Rog et al. (2017) found that proteins of the C. elegans SC behave as though they are in liquid crystals – they are sensitive to 1,6-hexanediol, which disrupts such structures, and quickly diffuse from the surrounding area into a particular region (as observed after localized irradiation of a photoconvertible derivative of the SC protein SYP-3). The latter property of liquid crystals is similar to that of lipid membranes, in which proteins can readily diffuse within, but not out of, the membrane. This property would allow a protein to diffuse along the chromosome and interact with sites on that chromosome but not with those on another chromosome, as demanded for crossover interference. Thus, Zhang et al. (2018) propose that SC proteins, including ZHP-3, diffuse in one dimension and a combination of positive and negative effects allows only limited numbers of crossovers (one for C. elegans) to form along a chromosome. Additional proteins required for interference include the SC protein SYP-1, the condensin subunit DPY-28, and the protein kinase RTEL-1 (Table 1). Homologs of SYP-1 and RTEL-1 are also required for interference in other species, suggesting that the C. elegans mechanism may be widespread.

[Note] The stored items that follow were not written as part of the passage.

-- ==== Sys2Proof/Machine/Governor.lean ====
section
/-! DEFINITION. The pressure governor (chapter 4): bounds, duty, departure from and entry into OFF, the
periodic update, the answers to other blocks' publications, and casing protection. -/

namespace Sys2Proof.Machine

/-- Dmax (R81), from the working copy. -/
def dmaxOf (s : State) : Int :=
  let w := s.gov.work
  if inForce s (·.forceIdle) then w.nidle
  else if s.ilk.mode = .roll then min w.nmax w.rollCap
  else w.nmax

/-- The throttle duty (R86): 50 while OFF or in a stop hold, else formed from D. -/
def dutyOf (s : State) : Int :=
  match s.gov.state, s.gov.demand with
  | .off, _ => 50
  | _, none => 50
  | _, some d => if s.out.hold then 50 else 100 + ((d - 600) * 800).tdiv 2400

/-- The duty is computed afresh. -/
def setDuty (s : State) : State := s.modGov fun g => { g with duty := dutyOf s }

/-- The bounds are re-judged outside an update (R81): at a publication of the mode or of the set in force. -/
def rejudgeBounds (s : State) : State :=
  match s.gov.state, s.gov.demand with
  | .off, _ => s
  | _, none => s
  | _, some d =>
    let dm := dmaxOf s
    let cap := decide (dm < s.gov.work.nmax)
    let s1 := s.modGov fun g => { g with dmax := some dm, capActive := cap, demand := some (min d dm) }
    let s2 := if dm < d then setDuty s1 else s1
    if cap = s.gov.capActive then s2 else raise .governor s2

/-- The shadow is copied into the working copy, and Ns is clamped into its range (R74). A clamp that
changes Ns while the state is SPEED raises a report. -/
def transfer (s : State) : State :=
  let w := s.shadow
  let ns := clampInt w.nidle w.nmax s.gov.ns
  let s1 := s.modGov fun g => { g with work := w, ns := ns }
  if ns ≠ s.gov.ns ∧ s.gov.state = .speed then raise .governor s1 else s1

/-- The governor leaves OFF (R75). -/
def departOff (s : State) : State :=
  let s1 := transfer s
  let w := s1.gov.work
  let dm := dmaxOf s1
  let s2 := s1.modGov fun g => { g with
    state := .idle, demand := some w.nidle, dmax := some dm
    overpressure := false, fallback := false, cavitation := false
    capActive := decide (dm < w.nmax), updateTimer := some (ms 50) }
  raise .governor (setDuty s2)

/-- The governor enters OFF (R75): Ps and Ns are kept. -/
def enterOff (s : State) : State :=
  raise .governor (s.modGov fun g => { g with
    state := .off, demand := none, dmax := none, updateTimer := none, duty := 50
    cavitation := false, overpressure := false, fallback := false, capActive := false })

/-- The governor takes a publication of the PTO state (R75, R76); `prev` is the state before it. -/
def governorOnPto (prev : PtoState) (s : State) : State :=
  match s.pto.state with
  | .engaged => if s.gov.state = .off then departOff s else s
  | .releasing =>
    if s.gov.state = .off then departOff s
    else if prev ≠ .releasing ∧ s.gov.state ≠ .idle then
      raise .governor (s.modGov fun g => { g with state := .idle })
    else s
  | .disengaged | .fault => if s.gov.state = .off then s else enterOff s
  | .qualify | .engaging => s

/-- The governor takes a join notice that carries FORCE_IDLE (R77). -/
def governorForceIdle (s : State) : State :=
  if s.gov.state = .off then s
  else
    let s1 := s.modGov fun g => { g with state := .idle }
    rejudgeBounds (if s.gov.state = .idle then s1 else raise .governor s1)

/-- The cavitation flag as an update judges it (R84). -/
def judgeCavitation (s : State) (w : UpdateSettings) : Bool :=
  s.analog.int.valid &&
    (if s.gov.cavitation then decide (s.analog.int.value < w.pcav + 20)
     else decide (s.analog.int.value < w.pcav))

/-- The step of IDLE (R82). -/
def idleStep (w : UpdateSettings) (d : Int) : Int := -(min w.rdown (d - w.nidle))

/-- The step of SPEED (R82). -/
def speedStep (w : UpdateSettings) (dmin dmax ns d : Int) : Int :=
  clampInt (-w.rdown) w.rup (clampInt dmin dmax ns - d)

/-- The step of PRESSURE (R83) before overpressure is judged. -/
def pressureStep (w : UpdateSettings) (ps dis : Int) : Int :=
  let e := clampInt (-1000) 1000 (ps - dis)
  if (e.natAbs : Int) ≤ w.deadband then 0 else clampInt (-w.rdown) w.rup ((e * w.kg).tdiv 64)

/-- One update of the governor (R80), taken while it is not OFF and holds demand `d`. -/
def governorUpdate (d : Int) (s : State) : State :=
  let s1 := transfer s
  let w := s1.gov.work
  let dm := dmaxOf s1
  let cap := decide (dm < w.nmax)
  let cav := judgeCavitation s1 w
  let overp := s1.gov.state == .pressure && decide (s1.gov.ps + w.pover < s1.analog.dis.value)
  let step :=
    match s1.gov.state with
    | .pressure => if overp then -w.rdown else pressureStep w s1.gov.ps s1.analog.dis.value
    | .speed => speedStep w w.nidle dm s1.gov.ns d
    | _ => idleStep w d
  let braked := if cav && s1.gov.state != .idle then min step (-w.rcav) else step
  let s2 := setDuty (s1.modGov fun g => { g with
    dmax := some dm, capActive := cap, cavitation := cav, overpressure := overp
    demand := some (clampInt w.nidle dm (d + braked)), updateTimer := some (ms 50) })
  if cap = s1.gov.capActive ∧ cav = s1.gov.cavitation ∧ overp = s1.gov.overpressure then s2
  else raise .governor s2

/-- The governor takes a publication of DIS (R88): INVALID in PRESSURE makes the fallback to SPEED at D. -/
def governorOnDis (s : State) : State :=
  match s.gov.state, s.gov.demand with
  | .pressure, some d =>
    if s.analog.dis.valid then s
    else raise .governor (s.modGov fun g => { g with state := .speed, ns := d, fallback := true })
  | _, _ => s

/-- The RELIEF command and the casing hot condition at a publication of CAS (R89, R90, R91). -/
def casingJudge (s : State) : State :=
  let cas := s.analog.cas
  let hot :=
    if !cas.valid then false
    else if s.gov.casingHot then decide (s.cfg 103 - 8 < cas.value) else decide (s.cfg 103 ≤ cas.value)
  let open_ :=
    if !cas.valid then true
    else if s.out.lines[relief].commanded then decide (s.cfg 102 - 8 < cas.value)
    else decide (s.cfg 102 ≤ cas.value)
  command relief open_ (s.modGov fun g => { g with casingHot := hot })

end Sys2Proof.Machine
end

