-- ==== Sys2Proof/Machine/Core.lean ====
section
/-! DEFINITION. The machine the host reads. -/

def Sys2Proof.core : Host.Core := {
  State := Sys2Proof.Machine.State, Fault := Sys2Proof.Machine.Fault, Refusal := Sys2Proof.Machine.Refusal,
  step := Sys2Proof.Machine.step, reset := Sys2Proof.Machine.State.reset }
end

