-- ==== Sys2Proof/Certificates/Slice0/Obligations.lean ====
section
/-! DEFINITION. The statements about the KL482, each a proposition over the whole model. -/

open Sys2Proof Sys2Proof.Machine

/-! ## The machine -/

/-- A step takes the command at the front of the queue: it is that command's effect on the state, with the
queue's rest waiting. -/
def Obligations.StepTakesFrontCommand : Prop :=
  ∀ (c : Instr) (rest : List Instr) (s : State),
    step { s with pending := c :: rest } = exec c { s with pending := rest }

/-- On an empty queue one microsecond passes (the model's choice, log entry 1): the timebase counts, every
running timer runs down, those that have run down stand at 0, and a line's blank and retry timers stand while
supply-low holds (R138; a retry's timer too, log entry 25). Nothing else moves. -/
def Obligations.IdleStepPassesTime : Prop :=
  ∀ s : State, s.pending = [] →
    let down (x : Timer) : Timer := x.map (· - 1)
    let low := s.analog.supplyLow
    step s = .next { s with
      ctl := { s.ctl with supplyHold := down s.ctl.supplyHold }
      pulse := { s.pulse with
        timebase := s.pulse.timebase + 1
        eng := { s.pulse.eng with stale := down s.pulse.eng.stale }
        pump := { s.pulse.pump with stale := down s.pulse.pump.stale }
        flow := { s.pulse.flow with stale := down s.pulse.flow.stale } }
      road := { s.road with gateTimer := down s.road.gateTimer }
      analog := { s.analog with sampleTimer := down s.analog.sampleTimer }
      disc := s.disc.map fun l => { l with debounce := down l.debounce }
      ilk := { s.ilk with
        entries := s.ilk.entries.map fun e => { e with delay := down e.delay }
        cadence := down s.ilk.cadence }
      pto := { s.pto with
        window := down s.pto.window, hold := down s.pto.hold
        confirm := down s.pto.confirm, stageTimer := down s.pto.stageTimer }
      gov := { s.gov with updateTimer := down s.gov.updateTimer }
      pwm := { s.pwm with left := down s.pwm.left }
      tank := { s.tank with
        levelTimer := down s.tank.levelTimer
        fillWindow := s.tank.fillWindow.map fun w => { w with left := w.left - 1 }
        runTimer := down s.tank.runTimer, primeTimer := down s.tank.primeTimer }
      out := { s.out with
        lines := s.out.lines.map fun l => { l with
          mismatch := down l.mismatch
          blank := if low then l.blank else down l.blank
          retry := if low then l.retry else down l.retry } }
      auth := { s.auth with silence := down s.auth.silence }
      links := { a := { s.links.a with gap := down s.links.a.gap }
                 b := { s.links.b with gap := down s.links.b.gap } } }

/-- Every command has its effect in every state, and leaves the waiting commands as they are. -/
def Obligations.EveryCommandIsTaken : Prop :=
  ∀ (c : Instr) (s : State), ∃ t, exec c s = .next t ∧ t.pending = s.pending

/-- The state after reset keeps every law that the statements below have a step keep. All of them are laws of the
manual but two clauses: that the working copy before the load keeps the bounds of R73 rests on the defaults it
holds then (the model's choice, log entry 2), and NoticesTaken speaks of the model's own list of join notices (log
entry 9). -/
def Obligations.ResetKeepsTheLaws : Prop :=
  QueuesLaw State.reset ∧ ActiveLaw State.reset ∧ DelayLaw State.reset ∧ AuthorityLaw State.reset ∧
  ModeLaw State.reset ∧ QualifyLaw State.reset ∧ PtoLaw State.reset ∧ SolenoidLaw State.reset ∧
  LineLaw State.reset ∧ StopLaw State.reset ∧ SettingsLaw State.reset ∧ HeldLaw State.reset ∧
  WorkLaw State.reset ∧ DutyLaw State.reset ∧ DemandLaw State.reset ∧ GovernorStateLaw State.reset ∧
  DriveLaw State.reset ∧ EnableLaw State.reset ∧ LimitLaw State.reset ∧ DiagLaw State.reset ∧
  FoamLaw State.reset ∧ AlarmLaw State.reset ∧ HornLaw State.reset ∧ PrimerLaw State.reset ∧
  ReadyLaw State.reset ∧ HoldLaw State.reset ∧ StopTaken State.reset ∧ NoticesTaken State.reset ∧
  PtoTaken State.reset ∧ SourcesTaken State.reset ∧ VolumeLaw State.reset

/-! ## Laws that every step keeps -/

/-- Every step keeps the report queue law (R156): one entry per key, at most 52, and the attention line
asserted exactly while an entry waits. -/
def Obligations.StepKeepsReportQueues : Prop :=
  ∀ s t : State, QueuesLaw s → step s = .next t → QueuesLaw t

/-- Every step keeps the active list law (R42), the delay timers in PENDING alone (R33), entries 0, 1 and 2 where
their sources have them (R34, R35), and the stop hold exactly while entry 0 is listed (R132, R134). And it keeps
every other entry as its source has it, in its mode set, its latching and its delay (R33, R35, R37 to R41), but
entries 4 to 6, whose judgments GateExpiryJudgesSpeed and RoadEdgeIsCounted state. HeldLaw, which
StepKeepsSettingsAndFullReset has every step keep, is the premise for a part that loads. -/
def Obligations.StepKeepsActiveList : Prop :=
  ∀ s t : State,
    ActiveLaw s ∧ DelayLaw s ∧ StopTaken s ∧ PtoTaken s ∧ HoldLaw s ∧ NoticesTaken s → step s = .next t →
    ActiveLaw t ∧ DelayLaw t ∧ StopTaken t ∧ PtoTaken t ∧ HoldLaw t ∧ NoticesTaken t ∧
    (HeldLaw s → SourcesTaken s → SourcesTaken t)

/-- Every step keeps the authority law (R141). -/
def Obligations.StepKeepsAuthority : Prop :=
  ∀ s t : State, AuthorityLaw s → step s = .next t → AuthorityLaw t

/-- Every step keeps the mode law (R28), and the mode PARKED in QUALIFY and ENGAGING (R27, R58). -/
def Obligations.StepKeepsMode : Prop :=
  ∀ s t : State, ModeLaw s ∧ QualifyLaw s → step s = .next t → ModeLaw t ∧ QualifyLaw t

/-- Every step keeps the presence of the PTO context's fields (R53), PTO_SOL commanded as R56 has it, and the
governor not OFF exactly in ENGAGED and RELEASING (R55, R75). -/
def Obligations.StepKeepsPtoContext : Prop :=
  ∀ s t : State, PtoLaw s ∧ SolenoidLaw s ∧ GovernorStateLaw s → step s = .next t →
    PtoLaw t ∧ SolenoidLaw t ∧ GovernorStateLaw t

/-- Every step keeps every line at the level R129 gives it, FILL_VALVE off while the water class is FULL, every
stop-state one the line permits (R131), and every line's diagnostics as R135 to R138 run them. HeldLaw, which
StepKeepsSettingsAndFullReset has every step keep, is the premise for a part that loads. -/
def Obligations.StepKeepsLines : Prop :=
  ∀ s t : State, LineLaw s ∧ StopLaw s ∧ SettingsLaw s ∧ HeldLaw s ∧ DiagLaw s → step s = .next t →
    LineLaw t ∧ StopLaw t ∧ SettingsLaw t ∧ DiagLaw t

/-- Every step keeps the live settings table in range and its relations unbroken (R167); and out of service it
leaves the part in full reset (R172), so that a step that leaves service does so by full reset. -/
def Obligations.StepKeepsSettingsAndFullReset : Prop :=
  ∀ s t : State, SettingsLaw s ∧ HeldLaw s → step s = .next t → SettingsLaw t ∧ HeldLaw t

/-- Every step keeps the bounds of the demand and the duty (R81, R86): from Nidle to Dmax, D equal to Nidle
under FORCE_IDLE, within the roll cap in ROLL, and the duty 50 while OFF or in a stop hold. -/
def Obligations.StepKeepsDemandAndDuty : Prop :=
  ∀ s t : State,
    SettingsLaw s ∧ HeldLaw s ∧ ActiveLaw s ∧ WorkLaw s ∧ DutyLaw s ∧ DemandLaw s → step s = .next t →
    WorkLaw t ∧ DutyLaw t ∧ DemandLaw t

/-- Every step keeps DRIVE_EN commanded as R49 has it, and effective only while it is commanded (R133), and
THR_LIMIT commanded exactly while LIMIT_ROAD is in force (R50). -/
def Obligations.StepKeepsDriveEnableAndLimit : Prop :=
  ∀ s t : State,
    SettingsLaw s ∧ ActiveLaw s ∧ LineLaw s ∧ StopLaw s ∧ HeldLaw s ∧ DriveLaw s ∧ EnableLaw s ∧ LimitLaw s →
    step s = .next t → DriveLaw t ∧ EnableLaw t ∧ LimitLaw t

/-- Every step keeps FOAM_EN commanded on only in ENGAGED with the foam class out of RESERVE (R117), and
PUMP_READY commanded as R130 has it. And it keeps the primer running only in ENGAGED and outside a stop hold, with
O6 commanded on exactly while it runs (R122, R123): a run that ends, but by its own two timers and by full reset,
ends STOPPED with a PRIMER report, as at a PTO state that leaves ENGAGED and at the beginning of a stop hold. -/
def Obligations.StepKeepsFoamAndReady : Prop :=
  ∀ s t : State, FoamLaw s ∧ ReadyLaw s → step s = .next t →
    FoamLaw t ∧ ReadyLaw t ∧
    (PrimerLaw s → PrimerLaw t ∧
      (s.tank.priming = true → t.tank.priming = false → t.ctl.startup = .running →
        s.pending.head? ≠ some .primeTimerExpiry → s.pending.head? ≠ some .runTimerExpiry →
        t.tank.outcome = .stopped ∧ Reported .primer ⟨0, 0, byte PrimerOutcome.stopped.code⟩ t))

/-- Every step keeps the alarm sounding exactly while a listed entry carries ALARM unsilenced, and ALARM commanded
off while it does not sound (R51). A command other than the cadence's expiry that leaves it sounding has either
begun the cadence, ALARM commanded on with 500 ms to its first expiry, or left both as they were; where it did not
sound before, it has begun it. -/
def Obligations.StepKeepsAlarm : Prop :=
  ∀ s t : State, ActiveLaw s ∧ HeldLaw s ∧ AlarmLaw s → step s = .next t →
    AlarmLaw t ∧ (HornLaw s → HornLaw t) ∧
    (s.pending ≠ [] → s.pending.head? ≠ some .cadenceTimerExpiry → t.ilk.cadence ≠ none →
      (t.ilk.cadence = some 500000 ∧ t.out.lines[alarmLine].commanded = true) ∨
      (s.ilk.cadence ≠ none ∧ t.ilk.cadence = s.ilk.cadence ∧
        t.out.lines[alarmLine].commanded = s.out.lines[alarmLine].commanded))

/-- Every step keeps the reported volume law (R106): in service each tank's Vrep lies between the first and last
volumes of its strapping table, its filtered volume between them too while the table is valid and no seeding is
due (R103), and its table is valid exactly where R101 has it valid. And from such a state a level expiry leaves
Vrep between Vlow and Vhigh (R104) in NORMAL and CLAMPED with consistent probes (R105). -/
def Obligations.StepKeepsReportedVolume : Prop :=
  (∀ s t : State, SettingsLaw s ∧ HeldLaw s ∧ VolumeLaw s → step s = .next t → VolumeLaw t) ∧
  (∀ (r : Vector Byte 6) (s t : State), SettingsLaw s ∧ HeldLaw s ∧ VolumeLaw s → s.tank.levelTimer ≠ none →
    exec (.levelTimerExpiry r) s = .next t → ∀ k : TankId,
    let probes : List (Fin 6) := if k = .water then [0, 1, 2, 3] else [4, 5]
    let stands (i : Fin 6) (x : ProbeState) : Bool := t.tank.probes[i].judged && t.tank.probes[i].state == x
    let volume (i : Fin 6) : Int := t.tank.probes[i].volume.getD 0
    let low := ((probes.filter (stands · .wet)).getLast?.map volume).getD (firstVolume s k)
    let high := ((probes.filter (stands · .dry)).head?.map volume).getD (lastVolume s k)
    (t.tankOf k).status = .normal ∨ (t.tankOf k).status = .clamped → (t.tankOf k).orderFault = false →
      low ≤ (t.tankOf k).vrep ∧ (t.tankOf k).vrep ≤ high)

Morgan et al. (2021) showed that the HEI10 protein of A. thaliana behaves as predicted by a reaction-diffusion model for an activator of crossover formation. HEI10 is initially nearly uniformly distributed along each bivalent and then condenses into several small foci and eventually into one to three foci, approximating the number of genetic crossovers per bivalent in other experiments. How HEI10, a putative ubiquitin E3 ligase and Zip3 homolog, promotes crossovers is unclear.

Counting models

Foss et al. (1993), like previous authors, pointed out that interference in D. melanogaster and N. crassa is strong for short genetic intervals but diminishes to nearly zero for intervals ~40 – 50 cM or greater (Figure 3). Note that 50 cM corresponds to about 20 Mb in D. melanogaster but only 2 – 3 Mb in N. crassa (Table 2). Foss et al. (1993) therefore sought an interference mechanism that measures genetic, not physical, distance. In their model “recombination-initiation events” are randomly placed along chromosomes. By unstated mechanisms, one is matured into a crossover, the next m events in one direction along the chromosome are matured into non-crossovers (gene conversions or sister chromatid interaction), and the next event is matured into a crossover. The authors developed mathematical equations with the variable m and found that data for D. melanogaster and N. crassa were fit well with m = 4 and 2, respectively. Mortimer and Fogel (1974) proposed that “recombinogenic events are distributed along the chromosome in an independent fashion” but with alternating crossovers and non-crossovers; this model is equivalent to the counting model of Foss et al. (2003) with m = 1.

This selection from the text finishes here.